Jack Rabid, founder, editor and publisher of The Big Takeover magazine for more than 30 years, has been a stalwart supporter of The Sharp Things since our first album, Here Comes The Sharp Things, was reviewed in Big Takeover #52, back in 2003. More recently, the first two albums in the Dogs Of Bushwick series made it into Jack’s coveted Top 40 reviews section.
This week, as Big Takeover #75 went to press, we learned that Jack has not only reviewed Adventurer’s Inn — album number three on the Dogs series‚ but also our September 11th show at Mercury Lounge.
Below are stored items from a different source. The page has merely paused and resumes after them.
-- ==== Sys2Proof/Safety.lean ====
section
/-! DEFINITION. What counts as a safe run, and the words that the statements are made of: when a slot instruction passes
its checks (`Runs`), what its completion adds to its own effect (`State.done`), which states a run can be in (`Inv`,
`Distinct`). -/

namespace Sys2Proof.Machine

open Host (Outcome)

/-- A step that goes on: neither a fault nor a refusal. -/
def Goes (s : State) : Prop := ∃ t, step s = .next t

/-- A safe run of `n` steps: every one goes on. -/
def SafeRun : Nat → State → Prop
  | 0, _ => True
  | n + 1, s => ∃ t, step s = .next t ∧ SafeRun n t

/-- Memory in canonical form: the module's, the peers' and the host's. -/
def State.MemOk (s : State) : Prop := cellsWf s.mem = true ∧ cellsWf s.peer = true ∧ cellsWf s.hmem = true

/-- No two groups share a uid: the key under which the model holds them. -/
def State.Distinct (s : State) : Prop := (s.groups.map fun g : Group => g.uid).Nodup

/-- The same, and the next uid to be given is above all of them. -/
def State.UidsOk (s : State) : Prop := s.Distinct ∧ ∀ g ∈ s.groups, g.uid < s.uid

/-- The slot instruction `w` of group `g`, split `x`, passes the checks that come before its own effect (R60, R373, R384)
and reads no poisoned register (R506). -/
structure Runs (s : State) (g : Group) (x : Split) (w : Slot) : Prop where
  group  : s.curGroup = some g
  split  : g.exec? = some x
  checks : precheck s g x w.op.toNat w.head w.pl = none
  clean  : g.poisoned w.op.toNat w.pl = none

/-- The state after the slot instruction `w` whose own effect led from `s` to `s'`: it is issued with its flags, ages and
port (R33 to R35, R235), its split goes on as NX says (R372), the bundle it goes to is fetched (R93) and the merge test
runs (R39).  Guard and target are those of the state at issue. -/
def State.done (s : State) (g : Group) (x : Split) (w : Slot) (s' : State) (clear : Option Nat) : State :=
  s'.finish g.uid w.op.toNat w.head w.pl x ((g.viewAt s.now).guard w.head.gp) (nxTarget (g.viewAt s.now) x.pc w.head) clear

/-- The same for an own effect that changes the group alone. -/
def State.doneBy (s : State) (g : Group) (x : Split) (w : Slot) (g' : Group) (clear : Nat) : State :=
  s.done g x w (s.putGroup g') (some clear)

/-- The group after the three beats of a vector instruction that gives `f` of the registers as each beat finds them to
every lane it writes (R36, R55): `lat` its latency, `w` the width of its result, `d` its destination. -/
def Group.beats (g : Group) (x : Split) (h : Head) (wide : Bool) (now lat w d : Nat) (f : Group → Nat → LaneOut) : Group :=
  (List.range 3).foldl (vecBeat x h wide now lat w d f) g

/-- The group after the three beats of a vector compare into predicate `d` (R65, R276). -/
def Group.predBeats (g : Group) (x : Split) (h : Head) (wide : Bool) (now lat d : Nat) (sub : BitVec 2)
    (f : Group → Nat → Bool × BitVec 9) : Group :=
  (List.range 3).foldl (predBeat x h wide now lat d sub f) g

/-- The group with a uniform result on its way, and the STATUS bits it raises (R36, R263). -/
def Group.uni (g : Group) (now lat d : Nat) (x : Dword) (fl : BitVec 9) : Group :=
  (g.push (now + lat) g.seq (g.ws d x)).pushStatus (now + lat) fl

/-- The group with an affine result on its way. -/
def Group.aff (g : Group) (now lat d : Nat) (x : AReg) : Group := g.push (now + lat) g.seq (.a d x)

end Sys2Proof.Machine
end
Somebody deserves a steak dinner!
The text of the two reviews follows. Please consider subscribing to The Big Takeover — you’ll be glad you did.
Adventurer’s Inn
(Dive)
It’s good to be a Sharp Things fan. This third installment of “The Dogs of Bushwick” was preceded by February 2013’s Green is Good, November 2013’s The Truth is Like the Sun, and their first concert album, March’s Live At Galapagos Art Space. Such a willful windfall is plenty to engage, but with the artistic breadth of Brooklyn singer/writer/keyboardist Perry Serpa and his multi-instrumental cast of cohorts, the collection of classic styles and sounds keeps it fresh. The orchestral pop suits his Bacharach/Brill Building/Brian Wilson tunes impeccably, with a slight splash of gospel’s delivery from suffering. Aside from two harder-digging cuts, “The Libertine,” and “You Know You Want It,” Adventurer’s feels softer-hued, like light streaming in windows, as strings, horns, and keyboards add opulent texture on “Secrets and Lies” and “Stockholm Street.” The only sorrow is the demise of drummer Steven Gonzalez, who succumbed to cystic fibrosis September 11, to whom this is dedicated. R.I.P. (thesharpthings.com)
The Sharp Things
Mercury Lounge, September 11
It would have been understandable if New York’s Sharp Things cancelled this gig. Their drummer from the start, Steven Gonzalez, one of singer/writer/keyboardist Perry Serpa’s oldest friends, had died that morning of cystic fibrosis, and you could see the anguish and mourning on all their faces before they even trudged onto the Merc’s little stage—seemingly smaller with so many Sharp Things crowding onto it. But having prepared a substitute drummer (since Gonzalez had been ill), they decided to play in tribute to their fallen beat-keeper, and the heavy extra emotion was profound on an already moving, multi-instrumental orchestral-pop masterpiece like “An Ocean Part Deux.” As Serpa wailed “an ocean makes no difference,” in defiance of the metaphysical as well as geographic, the band surged its complex parts to match him, and Gonzalez’s memory was properly marked; much as every September 11, we remember all New Yorkers who left us too soon.